Pet Shop Boys: Ultimate Pet Shop Boys

Pet Shop Boys
Ultimate Pet Shop Boys
Parlophone
Import

Che Guevara and Debussy would both have major problems with Ultimate Pet Shop Boys — and not just because they already shelled out for the Pop Art compilation back in 2006. Che would be upset by the absence of the Boys’ two greatest capitalist satires, “Opportunities (Let’s Make Lots of Money)” and “Rent”. (Don’t mess with Che when he’s upset.) Debussy would miss the Tchaikovsky-sampling “All Over the World” and the kept-woman evocation “Rent”. As for everybody else: did I mention this CD doesn’t include “Rent”? What have we done to deserve this?

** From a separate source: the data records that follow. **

-- ==== Sys2Proof/Machine/Dispatch.lean ====
section
/-! DEFINITION. The dispatch of every command to its meaning. -/

namespace Sys2Proof.Machine
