/-- Tier 2. SWEEP_RUN (R354) gives its context the sweep that its parameters describe, lifting the hold of a restore whose
step it continues (R402), and SWEEP_RUN_STOP asks the running one to end, or
settles at once. SEQ_JOIN and SEQ_LEAVE (R200) enter a sequence, withdraw one that waits, and mark one that runs. RAKE_PROGRAM (R230) and
RAKE_GROUP (R232) take effect at once outside a rake phase, and inside one are held to its end (R233). -/
def Obligations.SweepAndRakeCommands : Prop :=
  ∀ (c : Nat) (k : Cmd) (s t : State) (x : CtxId) (h : CmdHdr) (p : List Byte),
    (Starts (.sweepRun x h p) s t c k → parRsvd k [(0, 4), (8, 34), (0x30, 12)] = false → k.fld 1 1 = 0 → t.draining = none → t.image.isSome = true → periodBad (t.ctx c) k = false →
      (k.fld 2 2 = 0 ∨ ((t.tray (k.fld 2 2)).kind = 3 ∧ (t.tray (k.fld 2 2)).ctx = c)) →
      ctxHeap t (t.ctx c) true ≤ (t.ctx c).memQuota * 0x100000 → heapUsed t + roundUp (imageD t).ctxBytes 256 ≤ heapSize t →
      let w : Sweep := { aseq := k.aseq, serving := k.fld 0 1 == 1, tele := k.fld 2 2, rseed := BitVec.ofNat 64 (k.fld 8 8), first := k.fld 0x10 4, nsteps := k.fld 0x14 4
                         m := k.fld 0x18 2, fwd := if k.fld 0 1 = 1 then k.fld 0x18 2 else k.fld 0x1A 2, igr := if k.fld 0 1 = 1 then k.fld 0x1A 2 else k.fld 0x1C 2
                         wgr := k.fld 0x1E 2, sched := k.fld 0x20 8, nseg := k.fld 0x28 2, shard := k.fld 0x30 8, nshard := k.fld 0x38 4, step := k.fld 0x10 4 }
      (k.fld 0 1 = 1 → kindIs t w.fwd 4 = true → kindIs t w.igr 5 = true → exec (.sweepRun x h p) s = .next (ringStarts c 1 (t.modCtx c fun x => { x with sweep := some w })))
      ∧ (k.fld 0 1 = 0 → (t.ctx c).deadline = false → w.m = (imageD t).m → kindIs t w.fwd 1 = true → kindIs t w.igr 2 = true → kindIs t w.wgr 3 = true → w.nsteps ≠ 0 →
          schedBad t w.sched w.nseg = false →
          let lift := (t.ctx c).restored.map (fun n => (n + 1) % 2 ^ 32) == some w.first
          let s1 := (if lift then liftHold t else t).modCtx c fun x => { x with sweep := some w, restored := if lift then none else x.restored }
          exec (.sweepRun x h p) s = .next (ringStarts c 1 { s1 with schedStep := w.step, schedPhase := if (t.ctx c).fenceClosed then s1.schedPhase else 1 })))
    ∧ (Starts (.sweepRunStop x h p) s t c k → parRsvd k [(0, 4), (8, 34), (0x30, 12)] = false → k.fld 0 1 ≤ 1 → k.fld 1 1 = 1 →
      ((t.ctx c).sweep.isSome = true → exec (.sweepRunStop x h p) s = .next (ringStarts c 1 (t.modSweep c fun w => { w with stop := true })))
      ∧ ((t.ctx c).sweep = none → exec (.sweepRunStop x h p) s = .next (settled c k 0 t)))
    ∧ (Starts (.seqJoin x h p) s t c k → parRsvd k [(0, 12)] = false → periodBad (t.ctx c) k = false → 1 ≤ k.fld 8 4 → k.fld 8 4 ≤ k.fld 4 4 → k.fld 4 4 ≤ 16777216 →
      (t.ctx c).seqs.any (fun q => q.id == k.fld 0 4) = false → ((t.ctx c).sweep.map Sweep.serving) = some true →
      (reserveOf (imageD t) (k.fld 4 4)).1 ≤ (t.ctx c).kvLocal * 0x100000 → (reserveOf (imageD t) (k.fld 4 4)).2 ≤ farPool (t.ctx c) →
      exec (.seqJoin x h p) s = .next (ringStarts c 1 (t.modCtx c fun x => { x with seqs := x.seqs ++ [{ id := k.fld 0 4, st := 1, maxlen := k.fld 4 4, locB := (reserveOf (imageD t) (k.fld 4 4)).1, farB := (reserveOf (imageD t) (k.fld 4 4)).2, at0 := t.now, joinAseq := k.aseq, entry := freeEntry (t.ctx c) }] })))
    ∧ (∀ q, Starts (.seqLeave x h p) s t c k → (t.ctx c).seqs.find? (fun q => q.id == k.fld 0 4 && q.st != 4) = some q → parRsvd k [(0, 4)] = false → periodBad (t.ctx c) k = false →
      (q.st = 3 → exec (.seqLeave x h p) s = .next (ringStarts c 1 (t.modCtx c fun x => { x with
        seqs := modFirst (fun e => e.id == k.fld 0 4) (fun e => { e with st := 4, leaveAseq := some k.aseq }) x.seqs })))
      ∧ (q.st ≠ 3 → exec (.seqLeave x h p) s = .next (settled c k q.l
          (settle (t.modCtx c fun x => { x with seqs := delFirst (fun e => e.id == k.fld 0 4) x.seqs }) c q.joinAseq dCANCELLED stCANCELLED 0))))
    ∧ (Starts (.rakeProgram x h p) s t c k → rakeProgramStatus t k = stOK →
      (t.rphase.active = false → exec (.rakeProgram x h p) s = .next (settled c k 0 { t with rakeProgs := tput [] t.rakeProgs (k.fld 0 1) (programWords k) }))
      ∧ (t.rphase.active = true → exec (.rakeProgram x h p) s = .next (ringStarts c 1 { t with rakeHeld := t.rakeHeld ++ [(c, k.aseq)] })))
    ∧ (∀ b, Starts (.rakeGroup x h p) s t c k → rakeGroupData t c k = .ok b →
      (t.rphase.active = false → exec (.rakeGroup x h p) s = .next (settled c k (k.fld 4 4) ((List.range (k.fld 4 4)).foldl (fun s i =>
        writeMem s (groupAt s (k.fld 0 2 + i)) (leBytes 1 (bitsAt ((((b.drop (128 * i)).take 128).getD 0 0).toNat) 0 7) ++ ((b.drop (128 * i)).take 128).drop 1)) t)))
      ∧ (t.rphase.active = true → exec (.rakeGroup x h p) s = .next (ringStarts c 1 { t with rakeHeld := t.rakeHeld ++ [(c, k.aseq)] })))
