/-- What `modRun` writes. -/
@[simp] theorem State.modRun_cores (s : State) (n : Nat) (f : Run → Run) : (s.modRun n f).cores = tput {} s.cores n { s.core n with run := f (s.core n).run } := rfl
/-- What `modRun` leaves alone. -/
@[simp] theorem State.modRun_frame (s : State) (n : Nat) (f : Run → Run) :
    (s.modRun n f).pending = s.pending ∧ (s.modRun n f).now = s.now ∧ (s.modRun n f).freeCtr = s.freeCtr
    ∧ (s.modRun n f).mem = s.mem ∧ (s.modRun n f).hostMem = s.hostMem ∧ (s.modRun n f).poison = s.poison
    ∧ (s.modRun n f).badRows = s.badRows ∧ (s.modRun n f).hostPoison = s.hostPoison ∧ (s.modRun n f).chanEcc = s.chanEcc
    ∧ (s.modRun n f).tractModes = s.tractModes ∧ (s.modRun n f).wbytes = s.wbytes ∧ (s.modRun n f).obytes = s.obytes
    ∧ (s.modRun n f).spSplit = s.spSplit ∧ (s.modRun n f).spReserve = s.spReserve ∧ (s.modRun n f).plotsz = s.plotsz
    ∧ (s.modRun n f).plotNext = s.plotNext ∧ (s.modRun n f).plotWait = s.plotWait ∧ (s.modRun n f).reconf = s.reconf
    ∧ (s.modRun n f).saved = s.saved ∧ (s.modRun n f).pegs = s.pegs ∧ (s.modRun n f).pegReqs = s.pegReqs
    ∧ (s.modRun n f).pegEpoch = s.pegEpoch ∧ (s.modRun n f).pegCtr = s.pegCtr ∧ (s.modRun n f).trays = s.trays
    ∧ (s.modRun n f).trayCe = s.trayCe ∧ (s.modRun n f).trayUe = s.trayUe ∧ (s.modRun n f).trayUeNew = s.trayUeNew
    ∧ (s.modRun n f).nRes = s.nRes ∧ (s.modRun n f).hdmBytes = s.hdmBytes ∧ (s.modRun n f).ctxs = s.ctxs
    ∧ (s.modRun n f).image = s.image ∧ (s.modRun n f).draining = s.draining ∧ (s.modRun n f).units = s.units
    ∧ (s.modRun n f).nextUnit = s.nextUnit ∧ (s.modRun n f).stash = s.stash ∧ (s.modRun n f).affinity = s.affinity
    ∧ (s.modRun n f).solo = s.solo ∧ (s.modRun n f).schedStep = s.schedStep ∧ (s.modRun n f).schedPhase = s.schedPhase
    ∧ (s.modRun n f).trellis = s.trellis ∧ (s.modRun n f).rakes = s.rakes ∧ (s.modRun n f).rakeProgs = s.rakeProgs
    ∧ (s.modRun n f).rphase = s.rphase ∧ (s.modRun n f).lastPhase = s.lastPhase ∧ (s.modRun n f).lastRec = s.lastRec
    ∧ (s.modRun n f).rakeHeld = s.rakeHeld ∧ (s.modRun n f).salt = s.salt ∧ (s.modRun n f).ports = s.ports
    ∧ (s.modRun n f).cxl = s.cxl ∧ (s.modRun n f).sess = s.sess ∧ (s.modRun n f).faults = s.faults
    ∧ (s.modRun n f).start = s.start ∧ (s.modRun n f).ident = s.ident ∧ (s.modRun n f).svc = s.svc
    ∧ (s.modRun n f).acks = s.acks ∧ (s.modRun n f).idles = s.idles ∧ (s.modRun n f).readOut = s.readOut
    ∧ (s.modRun n f).soft64 = s.soft64 ∧ (s.modRun n f).softRows = s.softRows ∧ (s.modRun n f).rowAcc = s.rowAcc
    ∧ (s.modRun n f).moveQ = s.moveQ := by
  repeat first | exact rfl | refine ⟨rfl, ?_⟩

/-- What `modEng` writes. -/
@[simp] theorem State.modEng_cores (s : State) (n : Nat) (f : Engine → Engine) : (s.modEng n f).cores = tput {} s.cores n { s.core n with run := { (s.core n).run with eng := f (s.core n).run.eng } } := rfl
/-- What `modEng` leaves alone. -/
@[simp] theorem State.modEng_frame (s : State) (n : Nat) (f : Engine → Engine) :
    (s.modEng n f).pending = s.pending ∧ (s.modEng n f).now = s.now ∧ (s.modEng n f).freeCtr = s.freeCtr
    ∧ (s.modEng n f).mem = s.mem ∧ (s.modEng n f).hostMem = s.hostMem ∧ (s.modEng n f).poison = s.poison
    ∧ (s.modEng n f).badRows = s.badRows ∧ (s.modEng n f).hostPoison = s.hostPoison ∧ (s.modEng n f).chanEcc = s.chanEcc
    ∧ (s.modEng n f).tractModes = s.tractModes ∧ (s.modEng n f).wbytes = s.wbytes ∧ (s.modEng n f).obytes = s.obytes
    ∧ (s.modEng n f).spSplit = s.spSplit ∧ (s.modEng n f).spReserve = s.spReserve ∧ (s.modEng n f).plotsz = s.plotsz
    ∧ (s.modEng n f).plotNext = s.plotNext ∧ (s.modEng n f).plotWait = s.plotWait ∧ (s.modEng n f).reconf = s.reconf
    ∧ (s.modEng n f).saved = s.saved ∧ (s.modEng n f).pegs = s.pegs ∧ (s.modEng n f).pegReqs = s.pegReqs
    ∧ (s.modEng n f).pegEpoch = s.pegEpoch ∧ (s.modEng n f).pegCtr = s.pegCtr ∧ (s.modEng n f).trays = s.trays
    ∧ (s.modEng n f).trayCe = s.trayCe ∧ (s.modEng n f).trayUe = s.trayUe ∧ (s.modEng n f).trayUeNew = s.trayUeNew
    ∧ (s.modEng n f).nRes = s.nRes ∧ (s.modEng n f).hdmBytes = s.hdmBytes ∧ (s.modEng n f).ctxs = s.ctxs
    ∧ (s.modEng n f).image = s.image ∧ (s.modEng n f).draining = s.draining ∧ (s.modEng n f).units = s.units
    ∧ (s.modEng n f).nextUnit = s.nextUnit ∧ (s.modEng n f).stash = s.stash ∧ (s.modEng n f).affinity = s.affinity
    ∧ (s.modEng n f).solo = s.solo ∧ (s.modEng n f).schedStep = s.schedStep ∧ (s.modEng n f).schedPhase = s.schedPhase
    ∧ (s.modEng n f).trellis = s.trellis ∧ (s.modEng n f).rakes = s.rakes ∧ (s.modEng n f).rakeProgs = s.rakeProgs
    ∧ (s.modEng n f).rphase = s.rphase ∧ (s.modEng n f).lastPhase = s.lastPhase ∧ (s.modEng n f).lastRec = s.lastRec
    ∧ (s.modEng n f).rakeHeld = s.rakeHeld ∧ (s.modEng n f).salt = s.salt ∧ (s.modEng n f).ports = s.ports
    ∧ (s.modEng n f).cxl = s.cxl ∧ (s.modEng n f).sess = s.sess ∧ (s.modEng n f).faults = s.faults
    ∧ (s.modEng n f).start = s.start ∧ (s.modEng n f).ident = s.ident ∧ (s.modEng n f).svc = s.svc
    ∧ (s.modEng n f).acks = s.acks ∧ (s.modEng n f).idles = s.idles ∧ (s.modEng n f).readOut = s.readOut
    ∧ (s.modEng n f).soft64 = s.soft64 ∧ (s.modEng n f).softRows = s.softRows ∧ (s.modEng n f).rowAcc = s.rowAcc
    ∧ (s.modEng n f).moveQ = s.moveQ := by
  repeat first | exact rfl | refine ⟨rfl, ?_⟩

Now, if you shell out a not-unreasonable sum of money for the Special Edition, which includes two discs of live performances, including a complete set from Glastonbury earlier this year, you’ll get all of the above songs and plenty of others you may or may not wanna hear. Look, there’s “Rent” on Top of the Pops! Crazy smoke machine; it really gets you inside the febrile mind of the kept woman. Of course, if you’re reading this review, you probably already own “Rent”, not to mention “Opportunities”. If not, go buy Pop Art. (The first Pet Shop Boys compilation, Discography, shouldn’t be considered in light of its rash decision to exclude “Go West”, the Boys’ most heartrending four minutes of bliss — said bliss, after all, is perpetually in the future, somewhere else — ostensibly because it “hadn’t been recorded yet” or something.) As a single disc compilation, Ultimate lives up to that audacious adjective worse than any album in recorded history, with the possible exception of Radio Disney Ultimate Jams, which rashly excluded the A*Teens’ “Halfway Around the World”. Se a vida é.

Three of the songs here are new to Pet Shop Boys comps; they’re not great. “Love etc.” is the best, a swinging capitalist-satire-with-heart that opened last year’s pretty good album Yes. “I’m with Stupid” is an ‘06 political putdown, wise and cheeky about its object’s stupidity, but not that memorable a tune. “Together” is the shiny new fan-bait; it’s the only Pet Shop Boys song in 3/4 time, and that may be the only interesting thing about it. A pleasant ode to keeping the band together for more than 25 years (no mean feat), it needn’t be heard by anyone who’s not a Pet Shop Boy. It’s as though, to commemorate their quarter-century in the biz, the Boys wrote each other a waltz. All coworkers should be so lucky.

However redundant, Ultimate Pet Shop Boys still contains eight or nine bounce-off-the-walls, think-about-life, luxuriate-in-sound great songs. The most recent is the warm “Home and Dry”, which opened 2002’s grownup album Release with a guitar figure not unlike Puff Daddy’s “I’ll Be Missing You”. From the get-go, the Pet Shop Boys have been masters of creating vivid pop arrangements that allow every element its say, whether it’s the technicolor piano figure of “Suburbia” or the droney synth-didgeridoo — which I only just noticed — in “Where the Streets Have No Name”. French horns seem to pop up everywhere. While their synthpop peers Erasure needed a couple years to concoct a full sound, Pet Shop Boys seemed to hit the ground running with the dogs.